Setelah rahasia Keluarga Bu terungkap, Penguasa Kota Bu Wu merasa kewalahan.
Keduanya adalah ahli bela diri Grandmaster, tetapi bagaimana mungkin Keluarga Bu bisa menghasilkan ahli bela diri peringkat teratas?
Pada titik ini, mendapatkan simpati pengadilan sudah tidak mungkin lagi. Dia hanya bisa melaporkannya dan membiarkan pengadilan mengirimkan ahli bela diri terbaik mereka untuk menangani Keluarga Bu.
“Saya turut prihatin atas cedera yang Anda alami, apakah ada yang serius?” Pemimpin Klan Keluarga Bu memberikan pil kepada pemimpin klan bangsawan itu, dan secara ajaib cederanya sembuh.
Pemimpin klan bangsawan itu tercengang: “Apakah ramuan ajaib ini juga berasal dari leluhurmu di masa lalu?”
Pemimpin Klan Keluarga Bu tertawa, tetapi tidak menjawab.
Itu adalah pil penyembuhan hebat yang diberikan oleh Bai Hongtu.
“Saudara Bu, apakah orang ini… benar-benar seseorang yang hidup sejak tiga ratus tahun yang lalu?” tanya pemimpin klan bangsawan itu, sambil merendahkan suaranya.

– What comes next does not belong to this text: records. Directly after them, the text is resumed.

-- ==== Sys2Proof/Tests/Slice0.lean ====
section
/-! SUPPORT. The model's own tests, their expected results from spec/95_test_vectors.md (the vector's id stands in the
comment) or written out by hand from the rule cited; and a witness for the hypotheses of every statement that has any. -/

set_option maxRecDepth 20000

namespace Sys2Proof.Tests
open Sys2Proof Sys2Proof.Machine

/-! ### Helpers -/

/-- The tokens of a program text. -/
def tokensOf (text : String) : List Token := itemTokens (itemsOfText text.toList)

/-- What the decoder reads at the start of a program text. -/
def read (text : String) : Decoded := decode (tokensOf text)

/-- Whether a program text decodes to an instruction, with nothing after it. -/
def reads (text : String) (i : Instr) : Bool := read text == .instr i []

/-- A run about to execute a program text from a State Vector. -/
def run (x : StateVector) (text : String) : State := { State.reset with x := x, program := tokensOf text }

/-- The same under `OVERFLOW_POLICY = fault`. -/
def strict (s : State) : State := { s with cfg := { s.cfg with overflow := .fault } }

/-- The same under `RENDER_POLICY = fault`. -/
def strictRender (s : State) : State := { s with cfg := { s.cfg with render := .fault } }

/-- The same in step mode. -/
def stepping (s : State) : State := { s with cfg := { s.cfg with stepMode := true } }

/-- The next state, if there is one. -/
def next? : Host.Outcome State Fault Refusal → Option State
  | .next s => some s
  | .fault _ => none
  | .refused _ => none

/-- What an instruction leaves in a location and in the Opcode field. -/
def leaves (l : Loc) (i : Instr) (s : State) : Option (Nat × OpcodeWord) :=
  (next? (exec i s)).map fun t => (readLoc l t.x, t.x.opcode)

/-- The report an outcome ends the run with, if State Vector and pc are as before. -/
def reportOf (s : State) (o : Host.Outcome State Fault Refusal) : Option FaultReport :=
  (next? o).bind fun t =>
    match t.mode with
    | .faulted r => if t.x = s.x ∧ t.pc = s.pc then some r else none
    | .run | .awaitAck | .done => none

/-- The report an instruction ends the run with. -/
def reports (i : Instr) (s : State) : Option FaultReport := reportOf s (exec i s)

/-- The State Vector at run creation. -/
def x0 : StateVector := .initial

/-- A run at its first instruction, from a State Vector. -/
def at0 (x : StateVector) : State := { State.reset with x := x }

/-- A run at its first instruction, from run creation. -/
def start : State := at0 x0

/-- Operands: the locations, and literals by their digits. -/
def A : Operand := .loc .regA .source
def B : Operand := .loc .regB .source
def C : Operand := .loc .regC .source
def M1 : Operand := .loc .mem1 .source
def M2 : Operand := .loc .mem2 .source
def M3 : Operand := .loc .mem3 .source
def M4 : Operand := .loc .mem4 .source
def M5 : Operand := .loc .mem5 .source
def num (ds : List (Fin 10)) : Operand := .lit false ds
def neg (ds : List (Fin 10)) : Operand := .lit true ds

/-- The code of an instruction without a given code, in the configuration of the tests. -/
def opc : OpenCodes := State.reset.cfg.opc

/-! ### WellFormed refuses an ill-formed term of each kind -/

theorem test_illFormed_literal_without_digits : ¬ (Instr.ain (.lit true [])).WellFormed :=
  fun h => (h _ (.head _)) rfl
theorem test_illFormed_other_empty : ¬ (Instr.bin (.other [])).WellFormed :=
  fun h => (h _ (.head _)).1.1 rfl
theorem test_illFormed_other_with_separator : ¬ (Instr.cin (.other ['A', ',', 'B'])).WellFormed :=
  fun h => absurd ((h _ (.head _)).1.2 ',' (.tail _ (.head _))) (by decide)
theorem test_illFormed_other_is_location : ¬ (Instr.aout (.other "MEM3".toList)).WellFormed :=
  fun h => absurd (h _ (.head _)).2.1 (by decide)
theorem test_illFormed_other_is_literal : ¬ (Instr.bout (.other "-12".toList)).WellFormed :=
  fun h => absurd (h _ (.head _)).2.2 (by decide)
theorem test_illFormed_third_operand :
    ¬ (Instr.add (.loc .regA .source) (.lit false [1]) (.lit false [])).WellFormed :=
  fun h => (h _ (.tail _ (.tail _ (.head _)))) rfl
theorem test_wellFormed :
    (Instr.add (.loc .regA .upper) (.lit true [0, 7]) (.other "+3".toList)).WellFormed := by
  simp only [Instr.WellFormed, Instr.operands, List.forall_mem_cons, List.not_mem_nil, Operand.WellFormed,
    false_implies, implies_true, and_true]
  exact ⟨trivial, by decide, ⟨by decide, by simp [isSeparator]⟩, by decide, by decide⟩

/-! ### Decoding: every constructor from tokens written out from 30_encoding.md R73 and R81 -/

theorem test_decode_markers_control :
    reads "ZERO" .zero ∧ reads "IMM" .imm ∧ reads "JUMP" .jump ∧ reads "STALL" .stall ∧
    reads "RESET" .reset := by
  decide

theorem test_decode_arithmetic :
    reads "ADD RegA RegB 3" (.add (.loc .regA .source) (.loc .regB .source) (.lit false [3])) ∧
    reads "SUB RegC 1 Mem1" (.sub (.loc .regC .source) (.lit false [1]) (.loc .mem1 .source)) ∧
    reads "MULT MEM2 -1 2" (.mult (.loc .mem2 .upper) (.lit true [1]) (.lit false [2])) ∧
    reads "MULTHS REGA Mem3 2" (.mulths (.loc .regA .upper) (.loc .mem3 .source) (.lit false [2])) ∧
    reads "MULTHSU REGB Mem4 2" (.multhsu (.loc .regB .upper) (.loc .mem4 .source) (.lit false [2])) ∧
    reads "DIV REGC Mem5 2" (.div (.loc .regC .upper) (.loc .mem5 .source) (.lit false [2])) ∧
    reads "DIVS RegA MEM1 MEM3" (.divs (.loc .regA .source) (.loc .mem1 .upper) (.loc .mem3 .upper)) ∧
    reads "DIVUNS RegA MEM4 MEM5" (.divuns (.loc .regA .source) (.loc .mem4 .upper) (.loc .mem5 .upper)) := by
  decide

theorem test_decode_loadStore :
    reads "STOREBYTE Mem1 RegA" (.storebyte (.loc .mem1 .source) (.loc .regA .source)) ∧
    reads "LOADBYTE RegA Mem1" (.loadbyte (.loc .regA .source) (.loc .mem1 .source)) ∧
    reads "LOADBYTEUN RegA Mem2" (.loadbyteun (.loc .regA .source) (.loc .mem2 .source)) ∧
    reads "STOREHALF Mem1 9 8" (.storehalf (.loc .mem1 .source) (.lit false [9]) (.lit false [8])) ∧
    reads "STOREWORD Mem1 9 8" (.storeword (.loc .mem1 .source) (.lit false [9]) (.lit false [8])) ∧
    reads "LOADHALF Mem1 9 8" (.loadhalf (.loc .mem1 .source) (.lit false [9]) (.lit false [8])) ∧
    reads "LOADHALFUN Mem1 9 8" (.loadhalfun (.loc .mem1 .source) (.lit false [9]) (.lit false [8])) ∧
    reads "LOADWORD Mem1 9 8" (.loadword (.loc .mem1 .source) (.lit false [9]) (.lit false [8])) := by
  decide

theorem test_decode_compareShift :
    reads "SETLESSTHAN RegA 6 5" (.setlessthan (.loc .regA .source) (.lit false [6]) (.lit false [5])) ∧
    reads "SETLESSTHANUN RegA 6 5" (.setlessthanun (.loc .regA .source) (.lit false [6]) (.lit false [5])) ∧
    reads "SHIFTLEFTLOG RegA RegB" (.shiftleftlog (.loc .regA .source) (.loc .regB .source)) ∧
    reads "SHIFTRIGHTLOG RegA RegB" (.shiftrightlog (.loc .regA .source) (.loc .regB .source)) ∧
    reads "SHIFTRIGHARTH RegA RegB" (.shiftrigharth (.loc .regA .source) (.loc .regB .source)) ∧
    reads "SHIFTLEFTARTH RegA RegB" (.shiftleftarth (.loc .regA .source) (.loc .regB .source)) := by
  decide

theorem test_decode_register_transfers :
    reads "AIN 9" (.ain (.lit false [9])) ∧ reads "BIN RegA" (.bin (.loc .regA .source)) ∧
    reads "CIN Mem5" (.cin (.loc .mem5 .source)) ∧ reads "AOUT Mem1" (.aout (.loc .mem1 .source)) ∧
    reads "BOUT RegC" (.bout (.loc .regC .source)) ∧ reads "COUT Mem2" (.cout (.loc .mem2 .source)) ∧
    reads "LOADA Mem1" (.loada (.loc .mem1 .source)) ∧ reads "LOADB 12" (.loadb (.lit false [1, 2])) ∧
    reads "LOADC RegB" (.loadc (.loc .regB .source)) := by
  decide

theorem test_decode_memory_transfers :
    reads "MEM1IN 1" (.mem1in (.lit false [1])) ∧ reads "MEM2IN 2" (.mem2in (.lit false [2])) ∧
    reads "MEM3IN 3" (.mem3in (.lit false [3])) ∧ reads "MEM4IN 4" (.mem4in (.lit false [4])) ∧
    reads "MEM5IN 5" (.mem5in (.lit false [5])) ∧ reads "MEM1OUT RegA" (.mem1out (.loc .regA .source)) ∧
    reads "MEM2OUT RegA" (.mem2out (.loc .regA .source)) ∧ reads "MEM3OUT RegA" (.mem3out (.loc .regA .source)) ∧
    reads "MEM4OUT RegA" (.mem4out (.loc .regA .source)) ∧ reads "MEM5OUT RegA" (.mem5out (.loc .regA .source)) := by
  decide

/-- The 16 spellings (30_encoding.md R76). -/
theorem test_location_names :
    (tokensOf "RegC RegB RegA Mem5 Mem4 Mem3 Mem2 Mem1 REGC REGB REGA MEM5 MEM4 MEM3 MEM2 MEM1").map locationOf? =
      allLocNames.map some := by
  decide

/-- Vectors E2, E6, E7, E8: no location, no literal; and more tokens that R77 and R78 exclude. -/
theorem test_other_operands :
    ∀ t ∈ tokensOf "rega Opcode +3 0x10 Flags STALL - 1- Mem6 1_0", operandOf t = .other t := by
  decide

/-- Vector E9 and 30_encoding.md R77: base 10, leading zeros, minus zero. -/
theorem test_literals :
    operandOf "007".toList = .lit false [0, 0, 7] ∧ literalValue false [0, 0, 7] = 7 ∧
    operandOf "-0".toList = .lit true [0] ∧ literalValue true [0] = 0 ∧
    operandOf "-4096".toList = .lit true [4, 0, 9, 6] ∧ literalValue true [4, 0, 9, 6] = -4096 := by
  decide

/-- Vectors E3 and H-S19: a token in another case, or misspelled, is no mnemonic. -/
theorem test_not_mnemonics :
    ∀ t ∈ tokensOf "add Add SHIFTRIGHTARTH RegA 5 STALLS MULTS", mnemonicOf? t = none := by
  decide

/-- Operands are positional (30_encoding.md R72, R74): the length comes from the mnemonic alone. -/
theorem test_operands_are_positional :
    read "AIN STALL STALL" = .instr (.ain (.other "STALL".toList)) (tokensOf "STALL") ∧
    read "JUMP 5" = .instr .jump (tokensOf "5") ∧
    read "ADD RegA FOO" = .truncated .add 2 ∧ read "FOO ADD" = .notMnemonic "FOO".toList (tokensOf "ADD") ∧
    read "" = .endOfStream := by
  decide

/-- Commas and line breaks separate tokens (30_encoding.md R70, R91). -/
theorem test_program_text :
    itemsOfText "ADD RegB, RegA, 10\nZERO".toList =
      [.tok "ADD".toList, .tok "RegB".toList, .tok "RegA".toList, .tok "10".toList, .lb, .tok "ZERO".toList] := by
  decide

/-- The text layout of log 5: `ZERO` is 5A 45 52 4F and `AIN` 41 49 4E, the first character in the lowest byte. -/
theorem test_decodeTableWord :
    decodeTableWord 32 0x4F52455A = some .zero ∧ decodeTableWord 24 0x4E4941 = some (.ain (.lit false [0])) ∧
    decodeTableWord 24 0x444441 =
      some (.add (.loc .regC .source) (.lit false [0]) (.lit false [0])) ∧
    decodeTableWord 40 0x39204E4941 = some (.ain (.lit false [9])) ∧ decodeTableWord 32 0 = none := by
  decide

theorem test_withFetchWord : (next? (step (State.reset.withFetchWord 40 0x39204E4941))).map (fun t => t.x.regA) =
    some 9 := by decide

Sebenarnya, pemimpin klan bangsawan itu menerima dua undangan. Yang pertama dari Penguasa Kota Bu Wu, yang memintanya untuk sengaja mencari gara-gara untuk mengungkap kekuatan inti Keluarga Bu. Yang kedua dari Pemimpin Klan Keluarga Bu, yang memintanya untuk memulai perkelahian agar orang-orang dapat melihat kekuatan Keluarga Bu.
Pemimpin klan bangsawan itu merasa sangat tidak percaya bahwa kedua rencana tersebut bertepatan dengan sempurna, jadi dia langsung menyetujui keduanya.
Dia sebenarnya sangat penasaran ingin melihat kekuatan tersembunyi apa yang dimiliki Keluarga Bu.
Setelah melihatnya sekarang, dia menyadari bahwa itu memang luar biasa.